theorem State.RoundMoves.trans {s t u : State} (h₁ : s.RoundMoves t) (h₂ : t.RoundMoves u) : s.RoundMoves u where
  now := h₂.now.trans h₁.now
  resetLine := h₂.resetLine.trans h₁.resetLine
  loader := h₂.loader.trans h₁.loader
  image := h₂.image.trans h₁.image
  nodeState := h₂.nodeState.trans h₁.nodeState
  listenDeadline := h₂.listenDeadline.trans h₁.listenDeadline
  recoveryDeadline := h₂.recoveryDeadline.trans h₁.recoveryDeadline
  statusDeadline := h₂.statusDeadline.trans h₁.statusDeadline
  sampleDeadlines := h₂.sampleDeadlines.trans h₁.sampleDeadlines
  channels := h₂.channels.trans h₁.channels
  localDemand := h₂.localDemand.trans h₁.localDemand
  standing := h₂.standing.trans h₁.standing
  eligible := h₂.eligible.trans h₁.eligible
  link := h₂.link.trans h₁.link
  port := h₂.port.trans h₁.port
  choices := h₂.choices.trans h₁.choices
  pending := h₂.pending.trans h₁.pending
  entry a := (h₂.entry a).trans (h₁.entry a)
  others a ha := (h₂.others a (by rw [h₁.own]; exact ha)).trans (h₁.others a ha)
  held hs := by
    have := h₂.held (by rw [h₁.own]; exact h₁.held hs)
    rwa [h₁.own] at this
  latch hs := h₂.latch (h₁.latch hs)
  condition f := (h₂.condition f).trans (h₁.condition f)
  windowDeadline f := (h₂.windowDeadline f).trans (h₁.windowDeadline f)
  counts f := ⟨(h₂.counts f).1.trans (h₁.counts f).1, (h₂.counts f).2.trans (h₁.counts f).2⟩
  edgeSeen f := (h₂.edgeSeen f).trans (h₁.edgeSeen f)
  targets hs := h₂.targets (h₁.targets hs)
  duties hs := h₂.duties (h₁.duties hs)
  queue hs := h₁.nodeState ▸ h₂.queue (h₁.nodeState ▸ h₁.queue hs)
  quiet hs := (h₂.quiet (h₁.nodeState ▸ hs)).trans (h₁.quiet hs)
  leave hs := h₂.leave (h₁.leave hs)
  halted hs := h₂.halted (h₁.halted hs)

/-! ## The plain operations -/

/-- Recomputing the targets (R93). -/
theorem State.recomputeTargets_moves (s : State) : s.RoundMoves s.recomputeTargets := by
  have hf := State.recomputeTargets_fan s
  constructor
  case condition => intro f; simp [hf]
  case windowDeadline => intro f; simp [hf]
  case counts => intro f; simp [hf]
  case edgeSeen => intro f; simp [hf]
  case targets => exact fun _ => State.recomputeTargets_current s
  case duties => intro h f; rw [hf]; exact State.retarget_follows (h f)
  case quiet => exact fun _ => List.Sublist.refl _
  all_goals intros
  all_goals first | rfl | assumption
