theorem test_forced : { node with life := { node.life with nodeState := .loading } }.targetNow .a = 255
    ∧ (State.setFan node .b { settled with condition := .failed }).targetNow .a = 255
    ∧ { opened with round := { opened.round with state := .committed } }.reasonNow .a = .forced .roundDecided
    ∧ { node with shutdownLatch := true }.reasonNow .a = .forced .shutdownLatch
    ∧ (State.setFan node .b { settled with condition := .failed }).reasonNow .a = .forced .otherFan
    ∧ ({ node with localDemand := 0 }.setPeer 4 { ownEntry with demand := 0 }).reasonNow .a = .floor
    ∧ node.reasonNow .a = .station 4
    ∧ node.targetNow .a = node.unforcedTarget .a := by decide

/-- Each row of R19. -/
theorem test_effective : node.isOwn 4 = true ∧ node.isOwn 5 = false ∧ node.effectiveDemand 4 = 120
    ∧ node.effectiveDemand 5 = 90 ∧ node.effectiveDemand 6 = 0
    ∧ (node.setPeer 5 { peerFive with fanBFailed := true }).effectiveDemand 5 = 255
    ∧ (node.setPeer 5 { peerFive with presence := .silent }).effectiveDemand 5 = 255
    ∧ (node.setPeer 5 { peerFive with presence := .departed }).effectiveDemand 5 = 0 := by decide

/-! ## Peers -/

/-- The node as station 5's silence deadline comes. -/
def ageing : State := { node with now := 12000 }

theorem test_silence : Due (ageing.peer 5).silenceDeadline ageing.now := ⟨12000, by decide, by decide⟩

theorem test_silence_effect : (5 : Station) ≠ ageing.own ∧ (ageing.peer 5).presence = .present
    ∧ (ageing.peer 5).lastHeard = some 9000 ∧ ageing.now < 9000 + ageing.cfg.lostCode * 10000
    ∧ ((after (.silenceDeadlineExpires 5) ageing).peer 5).presence = .silent
    ∧ ((after (.silenceDeadlineExpires 5) ageing).peer 5).lostDeadline = some 69000
    ∧ (after (.silenceDeadlineExpires 5) ageing).fanB.duty = 255 := by decide

/-- The expiry at exactly last heard plus T_lost makes the entry DEPARTED at once (R8). -/
theorem test_silence_short :
    ((after (.silenceDeadlineExpires 5) { ageing with now := 69000 }).peer 5).presence = .departed := by decide

/-- The node with station 5 SILENT, at its lost deadline. -/
def losing : State :=
  { node with now := 69000 }.setPeer 5
    { peerFive with presence := .silent, silenceDeadline := none, lostDeadline := some 69000 }

theorem test_lost : Due (losing.peer 5).lostDeadline losing.now := ⟨69000, by decide, by decide⟩

theorem test_lost_effect : (5 : Station) ≠ losing.own ∧ (losing.peer 5).presence = .silent
    ∧ ((after (.lostDeadlineExpires 5) losing).peer 5).presence = .departed := by decide

/-- The silence of a peer lowers P and Q, and the votes already recorded commit the node, in an entry that falls SILENT or at
once DEPARTED (R18, R36; 12 section 12.3). -/
def outvoted : State :=
  ({ opened with
      now := 12000
      eligible := 3
      round := { opened.round with votes := (opened.round.votes.set 5 (some .concur)).set 6 (some .concur) } }.setPeer 6
    { peerFive with silenceDeadline := some 99000 })

theorem test_silence_commits : outvoted.quorum = 3 ∧ outvoted.concurCount = 2 ∧ EligibleCounted outvoted
    ∧ (after (.silenceDeadlineExpires 5) outvoted).quorum = 2
    ∧ (after (.silenceDeadlineExpires 5) outvoted).round.state = .committed
    ∧ (after (.silenceDeadlineExpires 5) outvoted).queue = [.commit 7 96]
    ∧ (after (.silenceDeadlineExpires 5) { outvoted with now := 69000 }).round.state = .committed
    ∧ (after (.lostDeadlineExpires 5) losing).round = losing.round := by unfold EligibleCounted; decide

theorem test_hears : hearing.Hears 5 := ⟨rfl, rfl, rfl, by decide⟩

theorem test_quiet_refresh : hearing.RefreshIsQuiet 5 ∧ opened.RefreshIsQuiet 5 :=
  ⟨Or.inr ⟨by unfold EligibleCounted; decide, by decide⟩, Or.inr ⟨by unfold EligibleCounted; decide, by decide⟩⟩

theorem test_receive_leave : ((after (.receiveLeave 5) hearing).peer 5).presence = .departed
    ∧ (after (.receiveLeave 5) hearing).eligible = 1 := by decide

theorem test_receive_join : ((after (.receiveJoin 6 226 33) hearing).peer 6).signatureState = .isMatch
    ∧ (after (.receiveJoin 6 226 33) hearing).eligible = 3
    ∧ ((after (.receiveJoin 6 261 33) hearing).peer 6).signatureState = .mismatch := by decide

theorem test_receive_status : validStatus (statusOf .idle 0 none 0 200) = true
    ∧ validStatus (statusOf .opened 3 none 1 200) = true
    ∧ (after (.receiveStatus 5 (statusOf .idle 0 none 0 200)) hearing).fanB.duty = 200 := by decide

/-- The round fields of a STATUS: OPEN opens, records a verdict, displaces an older round or is ignored; COMMITTED is adopted
without a concur set; a MISMATCH or an IDLE STATUS does nothing (R23, R29, R30, R33, R43). -/
theorem test_status_rounds :
    (after (.receiveStatus 5 (statusOf .opened 3 (some .concur) 48 90)) hearing).round.proposers = single 5
    ∧ (after (.receiveStatus 5 (statusOf .opened 3 (some .concur) 48 90)) hearing).round.votes[(5 : Station)] = some .concur
    ∧ (after (.receiveStatus 5 (statusOf .opened 3 (some .concur) 48 90)) hearing).queue = [.vote 3 .refuse]
    ∧ (after (.receiveStatus 5 (statusOf .opened 3 none 16 90)) hearing).round.state = .idle
    ∧ (after (.receiveStatus 5 (statusOf .opened 0 none 32 90)) hearing).round.state = .idle
    ∧ (after (.receiveStatus 5 (statusOf .opened 7 (some .refuse) 32 90)) opened).round.votes[(5 : Station)] = some .refuse
    ∧ (after (.receiveStatus 5 (statusOf .opened 7 none 32 90)) opened).round = opened.round
    ∧ (after (.receiveStatus 5 (statusOf .opened 134 none 32 90)) opened).round.number = 134
    ∧ (after (.receiveStatus 5 (statusOf .opened 135 none 32 90)) opened).round = opened.round := by decide

theorem test_status_commits :
    (after (.receiveStatus 5 (statusOf .halted 9 none 0 90)) opened).round.state = .committed
    ∧ (after (.receiveStatus 5 (statusOf .halted 9 none 0 90)) opened).round.concurSet = none
    ∧ (after (.receiveStatus 5 { statusOf .committed 9 none 0 90 with signature := 1 }) opened).round = opened.round
    ∧ (after (.receiveStatus 5 (statusOf .idle 9 none 0 90)) opened).round = opened.round := by decide

theorem test_receive_alarm :
    validFrame (.alarm [{ channel := 2, event := .rise, needsAck := true, reading := 383 }]) = true
    ∧ ((after (.receiveAlarm 5 [{ channel := 2, event := .rise, needsAck := true, reading := 383 }]) hearing).peer 5).raised
      = 4 := by decide

theorem test_receive_ack : validFrame (.ack [{ station := 4, channels := 16 }]) = true
    ∧ ((after (.receiveAck 5 [{ station := 4, channels := 16 }]) waiting).watch 4).reportState = .clear
    ∧ ((after (.receiveAck 5 [{ station := 3, channels := 16 }]) waiting).watch 4).reportState = .unacked := by decide

theorem test_conflict : hearing.link.receiver = .receiving ∧ hearing.link.ownOnWire = false ∧ hearing.running = true
    ∧ hearing.isOwn 4 = true ∧ (after (.receiveVote 4 7 .concur) hearing).life.nodeState = .conflict
    ∧ (after (.receiveVote 4 7 .concur) hearing).eligible = 1 := by decide

theorem test_conflict_again :
    (after (.receiveLeave 4) { hearing with life := { LifeCycle.reset with nodeState := .quiet } }).life.nodeState = .quiet := by
  decide

/-- A RECEIVE_ command with an invalid frame, and one that is the node's own transmission, only move the receiver to WAIT
(R116, R139; logs 11 and 12). -/
theorem test_undelivered : validFrame (.propose 7 0 384) = false
    ∧ after (receiveCommand 5 (.propose 7 0 384)) hearing
      = { hearing with link := { hearing.link with receiver := .wait, afterEndMark := true } }
    ∧ after (receiveCommand 4 (.vote 3 .concur)) { hearing with link := { hearing.link with ownOnWire := true } }
      = { hearing with link := { hearing.link with receiver := .wait, afterEndMark := true, ownOnWire := false } } := by
  decide

theorem test_malformed :
    (after (.malformedFrameDiscarded { cls := 0, source := 4, kind := 0, payload := [] }) hearing).link.receiver = .wait
    ∧ (after (.malformedFrameDiscarded { cls := 0, source := 4, kind := 0, payload := [] }) hearing).life.nodeState
      = .active := by decide

theorem test_reception_failure : (after (.receptionFailure .checkMismatch) hearing).link.afterEndMark = false
    ∧ (after (.receptionFailure .checkMismatch) hearing).gapNeeded = 16 := by decide

/-! ## Rounds -/

theorem test_propose : hearing.round.state = .idle ∧ legalReading 383 = true ∧ legalReading (-128) = true
    ∧ (hearing.peer 5).signatureState ≠ .mismatch ∧ (1 : Byte) ≠ hearing.round.lastClosed
    ∧ (after (.receivePropose 5 1 0 186) hearing).round.state = .opened
    ∧ (after (.receivePropose 5 1 0 186) hearing).queue = [.vote 1 .refuse] := by decide

theorem test_propose_ignored : (after (.receivePropose 5 0 0 186) hearing).round = hearing.round
    ∧ (after (.receivePropose 5 1 0 186)
      (hearing.setPeer 5 { peerFive with signatureState := .mismatch })).round = hearing.round := by decide

/-- A PROPOSE in an open round: merged, displacing, ignored; and answered with a VOTE or a PROPOSE (R25, R28, R29, R31). -/
theorem test_propose_open :
    (after (.receivePropose 6 7 0 186) (opened.setPeer 6 peerFive)).round.proposers = insertMember (single 5) 6
    ∧ (after (.receivePropose 6 7 0 186) (opened.setPeer 6 peerFive)).queue = []
    ∧ (after (.receivePropose 5 134 0 186) opened).round.number = 134
    ∧ (after (.receivePropose 5 134 0 186) opened).round.lastClosed = 7
    ∧ (after (.receivePropose 5 135 0 186) opened).round = opened.round
    ∧ (after (.receivePropose 7 8 0 186) cooling).queue = [.propose 8 0 190]
    ∧ (after (.receivePropose 7 8 0 186) cooling).round.proposers = insertMember (single 7) 4
    ∧ (after (.receivePropose 5 8 0 186) cooling).queue = [.commit 8 48] := by decide

/-- A sender that turns PRESENT with its PROPOSE: P changes and the commit test comes first (R18, R36). -/
theorem test_propose_silent :
    (after (.receivePropose 5 7 0 186) (opened.setPeer 5 { peerFive with presence := .silent })).eligible = 2
    ∧ (after (.receivePropose 5 7 0 186) { opened.setPeer 5 { peerFive with presence := .silent } with eligible := 1 }).round.votes[(5 : Station)]
      = some .concur := by decide

theorem test_propose_notActive :
    { hearing with life := { LifeCycle.reset with nodeState := .quiet } }.isActive = false := by decide

theorem test_vote : opened.round.state = .opened ∧ opened.round.number = 7
    ∧ (after (.receiveVote 5 7 .concur) opened).round.votes[(5 : Station)] = some .concur
    ∧ (after (.receiveVote 5 8 .concur) opened).round = opened.round := by decide

/-- The node open on round 7 with CONCUR from station 6, PRESENT and MATCH, and its own CONCUR. -/
def agreeing : State :=
  { (opened.setPeer 6 peerFive) with
    eligible := 3
    round := { opened.round with ownVerdict := some .concur, votes := opened.round.votes.set 6 (some .concur) } }

/-- One vote more makes C equal to Q = 3 (R36). -/
theorem test_commit_at_quorum : agreeing.isActive = true ∧ agreeing.concurCount = 2 ∧ agreeing.quorum = 3
    ∧ (after (.receiveVote 5 7 .concur) agreeing).round.state = .committed
    ∧ (after (.receiveVote 5 7 .concur) agreeing).queue = [.commit 7 112] := by decide

theorem test_commitTest : { agreeing with eligible := 2 }.quorum ≤ { agreeing with eligible := 2 }.concurCount
    ∧ agreeing.concurCount < agreeing.quorum
    ∧ ({ agreeing with eligible := 2 }.commitTest).round.graceDeadline = some 25000 := by decide

theorem test_commit_adopted : (after (.receiveCommit 5 9 3) opened).round.state = .committed
    ∧ (after (.receiveCommit 5 9 3) opened).round.reason = none
    ∧ (after (.receiveCommit 5 7 3) opened).round.reason = opened.round.reason
    ∧ (after (.receiveCommit 5 0 3) hearing).round.number = 0
    ∧ (after (.receiveCommit 5 0 3) hearing).fanA.duty = 255 := by decide

/-- The entry of a station that was not PRESENT: an IDLE record adopts whatever P does (R36, R42). -/
theorem test_commit_from_absent : (hearing.peer 6).presence = .absent ∧ hearing.round.state = .idle
    ∧ (after (.receiveCommit 6 5 3) hearing).round.state = .committed := by decide

/-- A station that returns with its VOTE: P changes and the commit test comes first (R18, R36). -/
theorem test_vote_from_silent :
    (after (.receiveVote 5 7 .refuse) { opened.setPeer 5 { peerFive with presence := .silent } with eligible := 1 }).eligible = 2
    ∧ ({ opened.setPeer 5 { peerFive with presence := .silent } with eligible := 1 }).isActive = true := by decide

/-- With T_grace 0 the commitment halts at once (R45). -/
theorem test_grace_zero :
    (after (.receiveCommit 5 9 3) { hearing with image := some { sample with graceSeconds := 0 } }).shutdownLatch = true := by
  decide

/-- The node committed on round 7, at the end of its grace. -/
def committed : State :=
  { node with now := 25000, round := { RoundRecord.reset with state := .committed, number := 7, graceDeadline := some 25000 } }

theorem test_grace : committed.round.state = .committed ∧ Due committed.round.graceDeadline committed.now :=
  ⟨rfl, 25000, rfl, by decide⟩

theorem test_grace_effect : (after .graceDeadlineExpires committed).shutdownLatch = true
    ∧ (after .graceDeadlineExpires committed).round.state = .halted
    ∧ ((after .graceDeadlineExpires committed).peer 4).shutdownHeld = true := by decide

theorem test_round_deadline : Due opened.round.roundDeadline { opened with now := 15000 }.now := ⟨15000, rfl, by decide⟩

theorem test_round_deadline_effect :
    (after .roundDeadlineExpires { opened with now := 15000 }).round.state = .idle
    ∧ (after .roundDeadlineExpires { opened with now := 15000 }).round.lastClosed = 7
    ∧ (opened.isActive && opened.nodeCritical) = false := by decide

/-- The node with its channel 0 CRITICAL. -/
def critical : State :=
  { opened with now := 15000, channels := opened.channels.set 0 { seen 190 with criticalState := .critical } }

theorem test_round_again : (critical.isActive && critical.nodeCritical) = true
    ∧ (after .roundDeadlineExpires critical).round.number = 8
    ∧ (after .roundDeadlineExpires critical).queue = [.propose 8 0 190] := by decide

theorem test_withdraw : member opened.round.proposers 5 = true ∧ removeMember opened.round.proposers 5 = 0
    ∧ removeMember (insertMember opened.round.proposers 6) 5 ≠ 0
    ∧ (after (.receiveWithdraw 5 7) opened).round.state = .idle
    ∧ (after (.receiveWithdraw 6 7) (opened.setPeer 6 peerFive)).round.state = .opened := by decide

-----

Write out exactly the lines that fall from the line with "ownOnWire := false" to the line with "theorem test_reception_failure : (after" in the records above, keeping both ends.

      = { hearing with link := { hearing.link with receiver := .wait, afterEndMark := true, ownOnWire := false } } := by
  decide

theorem test_malformed :
    (after (.malformedFrameDiscarded { cls := 0, source := 4, kind := 0, payload := [] }) hearing).link.receiver = .wait
    ∧ (after (.malformedFrameDiscarded { cls := 0, source := 4, kind := 0, payload := [] }) hearing).life.nodeState
      = .active := by decide

theorem test_reception_failure : (after (.receptionFailure .checkMismatch) hearing).link.afterEndMark = false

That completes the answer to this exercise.